PROBLEM DETAILS:
Below are entries; copy exactly the lines from the one with "trippedPauseExpiry (dt : Time) (barrier : Fin 4)" through the one with "(closed : Bool)", both included, and leave out the rest.

»»

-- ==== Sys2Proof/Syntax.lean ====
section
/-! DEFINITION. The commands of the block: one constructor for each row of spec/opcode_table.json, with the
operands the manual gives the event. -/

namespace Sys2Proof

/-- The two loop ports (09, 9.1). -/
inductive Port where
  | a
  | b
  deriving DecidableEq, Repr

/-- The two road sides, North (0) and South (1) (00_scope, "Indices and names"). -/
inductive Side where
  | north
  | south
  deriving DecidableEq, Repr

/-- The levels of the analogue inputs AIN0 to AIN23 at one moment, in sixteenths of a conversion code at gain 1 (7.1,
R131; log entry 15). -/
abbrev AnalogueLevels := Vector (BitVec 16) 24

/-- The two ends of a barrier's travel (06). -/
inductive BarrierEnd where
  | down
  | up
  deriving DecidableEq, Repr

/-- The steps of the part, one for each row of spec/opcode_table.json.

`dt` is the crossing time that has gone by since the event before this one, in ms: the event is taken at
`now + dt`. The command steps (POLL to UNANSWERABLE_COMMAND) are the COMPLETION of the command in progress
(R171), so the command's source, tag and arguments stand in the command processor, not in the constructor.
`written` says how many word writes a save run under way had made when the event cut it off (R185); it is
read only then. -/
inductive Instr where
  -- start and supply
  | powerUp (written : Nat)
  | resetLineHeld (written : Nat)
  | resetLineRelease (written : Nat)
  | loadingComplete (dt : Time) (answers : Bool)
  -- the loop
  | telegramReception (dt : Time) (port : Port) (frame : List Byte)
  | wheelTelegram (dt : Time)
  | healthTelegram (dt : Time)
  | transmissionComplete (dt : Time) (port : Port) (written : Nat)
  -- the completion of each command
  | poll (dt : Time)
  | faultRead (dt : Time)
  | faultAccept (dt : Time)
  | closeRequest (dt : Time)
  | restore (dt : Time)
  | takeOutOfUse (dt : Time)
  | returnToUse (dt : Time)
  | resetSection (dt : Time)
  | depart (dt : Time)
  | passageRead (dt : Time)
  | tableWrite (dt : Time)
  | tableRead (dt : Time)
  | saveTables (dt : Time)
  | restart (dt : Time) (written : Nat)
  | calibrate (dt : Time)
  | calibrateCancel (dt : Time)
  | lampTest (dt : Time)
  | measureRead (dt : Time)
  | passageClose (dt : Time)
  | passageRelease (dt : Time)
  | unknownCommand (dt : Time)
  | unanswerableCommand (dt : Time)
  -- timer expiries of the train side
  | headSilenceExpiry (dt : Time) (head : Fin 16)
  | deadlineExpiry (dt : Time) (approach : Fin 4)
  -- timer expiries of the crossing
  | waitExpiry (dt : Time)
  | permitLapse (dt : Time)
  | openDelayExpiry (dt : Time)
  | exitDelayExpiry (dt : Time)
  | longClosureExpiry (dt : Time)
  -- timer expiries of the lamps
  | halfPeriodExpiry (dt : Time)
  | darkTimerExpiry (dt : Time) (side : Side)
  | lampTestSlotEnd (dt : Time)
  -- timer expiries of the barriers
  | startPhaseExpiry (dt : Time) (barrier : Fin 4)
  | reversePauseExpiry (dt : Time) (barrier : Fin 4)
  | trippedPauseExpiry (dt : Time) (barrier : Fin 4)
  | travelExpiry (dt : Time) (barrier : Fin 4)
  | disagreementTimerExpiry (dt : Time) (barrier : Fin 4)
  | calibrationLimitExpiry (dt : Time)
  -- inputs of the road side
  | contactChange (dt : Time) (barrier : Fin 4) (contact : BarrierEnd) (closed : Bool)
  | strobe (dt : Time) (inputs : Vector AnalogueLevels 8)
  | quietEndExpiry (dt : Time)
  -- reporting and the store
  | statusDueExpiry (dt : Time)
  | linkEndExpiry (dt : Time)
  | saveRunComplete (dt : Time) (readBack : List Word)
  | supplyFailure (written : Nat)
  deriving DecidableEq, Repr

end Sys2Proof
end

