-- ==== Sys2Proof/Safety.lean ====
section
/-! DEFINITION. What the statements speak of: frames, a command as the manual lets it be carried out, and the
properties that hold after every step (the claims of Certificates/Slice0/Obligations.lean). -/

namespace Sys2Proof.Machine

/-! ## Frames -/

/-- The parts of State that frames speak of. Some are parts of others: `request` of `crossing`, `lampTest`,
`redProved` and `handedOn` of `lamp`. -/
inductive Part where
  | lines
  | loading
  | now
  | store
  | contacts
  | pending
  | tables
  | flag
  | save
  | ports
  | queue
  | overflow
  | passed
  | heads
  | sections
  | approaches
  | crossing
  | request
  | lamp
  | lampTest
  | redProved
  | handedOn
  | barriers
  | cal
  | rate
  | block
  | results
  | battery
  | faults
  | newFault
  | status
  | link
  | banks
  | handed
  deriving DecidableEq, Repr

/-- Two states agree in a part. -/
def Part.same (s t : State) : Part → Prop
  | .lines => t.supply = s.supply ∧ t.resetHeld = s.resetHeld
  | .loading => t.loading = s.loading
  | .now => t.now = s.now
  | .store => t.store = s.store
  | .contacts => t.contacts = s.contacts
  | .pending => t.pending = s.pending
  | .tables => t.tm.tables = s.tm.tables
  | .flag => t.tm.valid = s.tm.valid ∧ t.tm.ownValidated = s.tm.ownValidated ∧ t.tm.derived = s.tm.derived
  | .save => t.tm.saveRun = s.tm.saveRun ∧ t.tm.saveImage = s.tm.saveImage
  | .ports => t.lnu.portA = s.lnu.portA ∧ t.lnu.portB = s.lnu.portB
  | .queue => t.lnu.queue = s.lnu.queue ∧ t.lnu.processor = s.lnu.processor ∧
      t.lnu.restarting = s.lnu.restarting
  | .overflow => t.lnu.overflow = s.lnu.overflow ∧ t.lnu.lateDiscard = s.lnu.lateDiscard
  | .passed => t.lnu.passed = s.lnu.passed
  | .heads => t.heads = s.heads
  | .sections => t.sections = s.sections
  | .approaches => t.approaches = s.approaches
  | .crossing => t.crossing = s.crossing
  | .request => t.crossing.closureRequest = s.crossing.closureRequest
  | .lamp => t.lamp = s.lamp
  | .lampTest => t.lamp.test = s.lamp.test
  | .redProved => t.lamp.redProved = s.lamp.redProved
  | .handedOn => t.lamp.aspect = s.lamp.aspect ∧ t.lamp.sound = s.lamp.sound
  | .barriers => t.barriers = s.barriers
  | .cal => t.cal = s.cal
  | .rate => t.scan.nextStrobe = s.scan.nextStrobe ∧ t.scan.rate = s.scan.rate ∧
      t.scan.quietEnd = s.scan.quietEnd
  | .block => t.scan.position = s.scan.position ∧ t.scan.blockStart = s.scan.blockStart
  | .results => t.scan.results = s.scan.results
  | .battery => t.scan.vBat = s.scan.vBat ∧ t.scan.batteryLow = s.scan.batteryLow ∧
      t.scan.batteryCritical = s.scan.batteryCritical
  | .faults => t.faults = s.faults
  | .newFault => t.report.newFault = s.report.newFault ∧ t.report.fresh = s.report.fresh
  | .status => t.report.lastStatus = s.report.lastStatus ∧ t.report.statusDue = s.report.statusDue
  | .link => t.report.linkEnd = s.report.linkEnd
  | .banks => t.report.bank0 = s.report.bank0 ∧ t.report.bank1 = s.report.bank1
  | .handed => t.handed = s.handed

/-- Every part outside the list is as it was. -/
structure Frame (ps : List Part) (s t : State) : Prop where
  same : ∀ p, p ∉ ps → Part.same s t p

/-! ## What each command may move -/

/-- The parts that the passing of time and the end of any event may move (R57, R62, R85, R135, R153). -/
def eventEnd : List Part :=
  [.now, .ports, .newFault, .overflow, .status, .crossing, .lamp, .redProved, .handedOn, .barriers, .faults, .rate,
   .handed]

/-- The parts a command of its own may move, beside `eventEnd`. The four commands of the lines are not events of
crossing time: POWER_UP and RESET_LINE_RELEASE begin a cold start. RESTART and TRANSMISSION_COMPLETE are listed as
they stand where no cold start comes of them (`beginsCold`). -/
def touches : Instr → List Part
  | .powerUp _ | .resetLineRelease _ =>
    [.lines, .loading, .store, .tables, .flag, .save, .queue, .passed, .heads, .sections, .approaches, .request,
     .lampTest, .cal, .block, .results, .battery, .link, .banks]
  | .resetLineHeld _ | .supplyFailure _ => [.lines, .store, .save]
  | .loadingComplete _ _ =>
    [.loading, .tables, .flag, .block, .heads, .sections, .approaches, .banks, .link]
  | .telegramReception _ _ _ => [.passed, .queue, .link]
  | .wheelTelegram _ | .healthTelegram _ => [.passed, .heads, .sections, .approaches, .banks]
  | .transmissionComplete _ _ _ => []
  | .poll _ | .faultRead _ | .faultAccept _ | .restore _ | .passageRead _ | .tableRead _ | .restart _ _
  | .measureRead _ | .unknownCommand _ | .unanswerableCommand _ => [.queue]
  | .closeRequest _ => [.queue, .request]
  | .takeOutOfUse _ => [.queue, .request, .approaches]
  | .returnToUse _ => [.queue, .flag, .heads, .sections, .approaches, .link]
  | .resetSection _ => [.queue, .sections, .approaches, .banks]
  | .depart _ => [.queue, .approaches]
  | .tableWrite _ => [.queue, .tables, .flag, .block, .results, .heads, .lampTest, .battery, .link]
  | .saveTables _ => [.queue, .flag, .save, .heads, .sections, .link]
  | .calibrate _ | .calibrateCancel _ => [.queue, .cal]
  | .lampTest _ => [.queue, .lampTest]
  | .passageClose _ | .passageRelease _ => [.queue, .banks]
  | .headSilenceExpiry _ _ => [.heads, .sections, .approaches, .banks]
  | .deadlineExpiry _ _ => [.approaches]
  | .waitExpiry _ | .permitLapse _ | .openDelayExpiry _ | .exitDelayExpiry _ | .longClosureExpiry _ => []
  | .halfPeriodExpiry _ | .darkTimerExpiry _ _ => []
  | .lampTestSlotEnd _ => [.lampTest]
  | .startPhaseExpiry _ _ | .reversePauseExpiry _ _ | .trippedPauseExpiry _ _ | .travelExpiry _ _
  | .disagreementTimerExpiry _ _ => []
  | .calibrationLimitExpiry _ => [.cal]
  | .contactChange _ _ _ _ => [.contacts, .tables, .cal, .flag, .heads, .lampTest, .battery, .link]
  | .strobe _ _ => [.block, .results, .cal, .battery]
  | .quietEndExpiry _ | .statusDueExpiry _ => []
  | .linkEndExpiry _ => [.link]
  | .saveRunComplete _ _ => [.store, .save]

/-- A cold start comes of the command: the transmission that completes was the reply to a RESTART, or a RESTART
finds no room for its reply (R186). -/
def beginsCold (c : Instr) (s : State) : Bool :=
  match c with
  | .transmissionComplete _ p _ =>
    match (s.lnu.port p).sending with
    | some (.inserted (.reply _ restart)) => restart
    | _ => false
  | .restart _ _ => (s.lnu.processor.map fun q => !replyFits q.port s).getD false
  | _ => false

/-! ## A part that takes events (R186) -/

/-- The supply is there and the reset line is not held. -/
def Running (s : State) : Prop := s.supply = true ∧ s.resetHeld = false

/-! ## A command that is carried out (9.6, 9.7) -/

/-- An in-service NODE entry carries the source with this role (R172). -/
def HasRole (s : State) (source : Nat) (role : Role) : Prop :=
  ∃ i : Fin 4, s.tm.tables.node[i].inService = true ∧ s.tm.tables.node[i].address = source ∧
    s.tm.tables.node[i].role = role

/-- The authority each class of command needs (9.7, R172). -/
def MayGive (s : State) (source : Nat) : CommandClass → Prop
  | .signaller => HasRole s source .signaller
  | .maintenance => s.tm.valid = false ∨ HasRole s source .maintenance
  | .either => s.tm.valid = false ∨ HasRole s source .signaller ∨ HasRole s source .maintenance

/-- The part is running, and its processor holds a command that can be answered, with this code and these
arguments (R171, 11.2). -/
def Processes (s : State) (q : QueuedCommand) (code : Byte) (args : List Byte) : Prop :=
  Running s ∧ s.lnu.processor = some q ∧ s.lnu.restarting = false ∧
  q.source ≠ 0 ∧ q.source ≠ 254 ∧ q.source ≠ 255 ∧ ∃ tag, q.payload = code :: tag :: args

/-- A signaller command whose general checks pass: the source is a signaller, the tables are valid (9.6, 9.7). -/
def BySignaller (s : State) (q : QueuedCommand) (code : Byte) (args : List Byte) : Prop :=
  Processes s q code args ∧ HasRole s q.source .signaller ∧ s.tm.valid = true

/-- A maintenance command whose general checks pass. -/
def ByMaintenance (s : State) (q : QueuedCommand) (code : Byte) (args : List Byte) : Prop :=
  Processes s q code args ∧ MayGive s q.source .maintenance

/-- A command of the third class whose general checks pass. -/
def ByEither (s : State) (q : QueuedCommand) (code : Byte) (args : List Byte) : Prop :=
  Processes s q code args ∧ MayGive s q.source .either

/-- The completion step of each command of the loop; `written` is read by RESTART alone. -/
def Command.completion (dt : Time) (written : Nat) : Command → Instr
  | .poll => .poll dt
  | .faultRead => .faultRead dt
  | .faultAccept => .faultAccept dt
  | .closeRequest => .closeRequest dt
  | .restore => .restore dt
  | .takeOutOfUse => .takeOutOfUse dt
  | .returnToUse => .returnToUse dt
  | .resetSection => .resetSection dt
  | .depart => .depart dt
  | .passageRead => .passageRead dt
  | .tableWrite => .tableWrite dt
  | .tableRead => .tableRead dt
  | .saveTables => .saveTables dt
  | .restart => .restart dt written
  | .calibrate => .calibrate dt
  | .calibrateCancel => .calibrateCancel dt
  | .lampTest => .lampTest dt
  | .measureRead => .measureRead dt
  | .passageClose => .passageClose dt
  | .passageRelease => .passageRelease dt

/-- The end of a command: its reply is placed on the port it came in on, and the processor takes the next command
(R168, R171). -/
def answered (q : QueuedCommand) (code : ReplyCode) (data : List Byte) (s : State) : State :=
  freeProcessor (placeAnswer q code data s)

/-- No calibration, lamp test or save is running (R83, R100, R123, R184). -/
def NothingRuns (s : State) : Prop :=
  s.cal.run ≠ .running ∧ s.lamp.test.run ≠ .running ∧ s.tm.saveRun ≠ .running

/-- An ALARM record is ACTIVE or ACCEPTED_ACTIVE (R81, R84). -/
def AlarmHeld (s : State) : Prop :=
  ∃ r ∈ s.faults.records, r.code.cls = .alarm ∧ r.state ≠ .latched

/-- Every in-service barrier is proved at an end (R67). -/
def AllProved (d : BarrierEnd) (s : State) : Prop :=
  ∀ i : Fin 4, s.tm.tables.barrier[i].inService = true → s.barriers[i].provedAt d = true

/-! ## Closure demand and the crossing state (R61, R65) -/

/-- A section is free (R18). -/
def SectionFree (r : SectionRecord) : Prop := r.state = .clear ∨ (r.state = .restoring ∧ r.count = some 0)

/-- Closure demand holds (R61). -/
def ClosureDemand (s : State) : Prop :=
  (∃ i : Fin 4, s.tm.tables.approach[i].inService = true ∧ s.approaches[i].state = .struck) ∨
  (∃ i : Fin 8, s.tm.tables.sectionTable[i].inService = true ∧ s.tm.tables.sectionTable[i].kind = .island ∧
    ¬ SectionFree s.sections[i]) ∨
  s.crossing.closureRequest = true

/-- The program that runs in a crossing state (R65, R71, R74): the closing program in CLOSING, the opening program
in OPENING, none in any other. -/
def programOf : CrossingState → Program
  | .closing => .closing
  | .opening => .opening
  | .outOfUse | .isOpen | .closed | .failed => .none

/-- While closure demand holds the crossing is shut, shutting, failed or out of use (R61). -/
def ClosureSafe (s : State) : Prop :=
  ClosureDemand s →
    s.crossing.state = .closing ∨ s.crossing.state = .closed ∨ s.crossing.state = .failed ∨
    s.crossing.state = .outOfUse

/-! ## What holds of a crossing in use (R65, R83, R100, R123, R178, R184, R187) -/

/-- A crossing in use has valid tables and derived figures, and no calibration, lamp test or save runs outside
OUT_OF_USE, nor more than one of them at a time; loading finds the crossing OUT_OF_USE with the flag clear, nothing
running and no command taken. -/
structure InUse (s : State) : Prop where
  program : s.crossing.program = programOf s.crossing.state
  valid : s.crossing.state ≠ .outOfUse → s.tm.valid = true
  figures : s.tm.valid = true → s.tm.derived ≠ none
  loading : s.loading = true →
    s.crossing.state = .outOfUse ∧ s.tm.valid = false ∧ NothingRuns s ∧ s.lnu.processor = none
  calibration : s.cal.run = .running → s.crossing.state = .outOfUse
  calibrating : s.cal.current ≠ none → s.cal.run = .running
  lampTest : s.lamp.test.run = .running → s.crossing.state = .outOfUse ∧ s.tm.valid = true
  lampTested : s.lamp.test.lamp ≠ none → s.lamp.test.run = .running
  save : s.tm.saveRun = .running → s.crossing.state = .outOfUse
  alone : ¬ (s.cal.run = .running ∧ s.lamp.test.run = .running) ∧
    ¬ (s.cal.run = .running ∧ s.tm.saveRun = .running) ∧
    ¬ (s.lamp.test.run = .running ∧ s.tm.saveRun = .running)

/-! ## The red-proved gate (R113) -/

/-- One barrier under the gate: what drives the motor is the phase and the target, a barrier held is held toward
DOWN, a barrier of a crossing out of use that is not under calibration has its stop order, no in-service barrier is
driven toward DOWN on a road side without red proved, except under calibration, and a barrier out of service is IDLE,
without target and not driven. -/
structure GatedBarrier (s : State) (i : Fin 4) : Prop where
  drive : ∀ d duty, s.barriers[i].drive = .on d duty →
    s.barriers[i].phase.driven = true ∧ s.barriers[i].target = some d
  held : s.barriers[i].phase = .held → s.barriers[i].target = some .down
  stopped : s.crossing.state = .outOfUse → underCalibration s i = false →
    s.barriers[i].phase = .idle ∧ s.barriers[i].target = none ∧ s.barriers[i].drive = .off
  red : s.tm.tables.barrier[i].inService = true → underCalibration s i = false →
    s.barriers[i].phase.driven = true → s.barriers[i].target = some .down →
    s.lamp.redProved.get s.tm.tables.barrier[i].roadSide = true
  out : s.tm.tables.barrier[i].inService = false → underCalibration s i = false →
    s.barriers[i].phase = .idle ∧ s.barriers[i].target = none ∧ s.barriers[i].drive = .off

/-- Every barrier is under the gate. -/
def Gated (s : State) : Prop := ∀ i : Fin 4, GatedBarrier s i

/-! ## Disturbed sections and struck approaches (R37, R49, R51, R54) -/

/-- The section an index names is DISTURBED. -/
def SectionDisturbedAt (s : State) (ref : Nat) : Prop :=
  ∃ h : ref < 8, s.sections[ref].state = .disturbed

««

RESULT:
  | trippedPauseExpiry (dt : Time) (barrier : Fin 4)
  | travelExpiry (dt : Time) (barrier : Fin 4)
  | disagreementTimerExpiry (dt : Time) (barrier : Fin 4)
  | calibrationLimitExpiry (dt : Time)
  -- inputs of the road side
  | contactChange (dt : Time) (barrier : Fin 4) (contact : BarrierEnd) (closed : Bool)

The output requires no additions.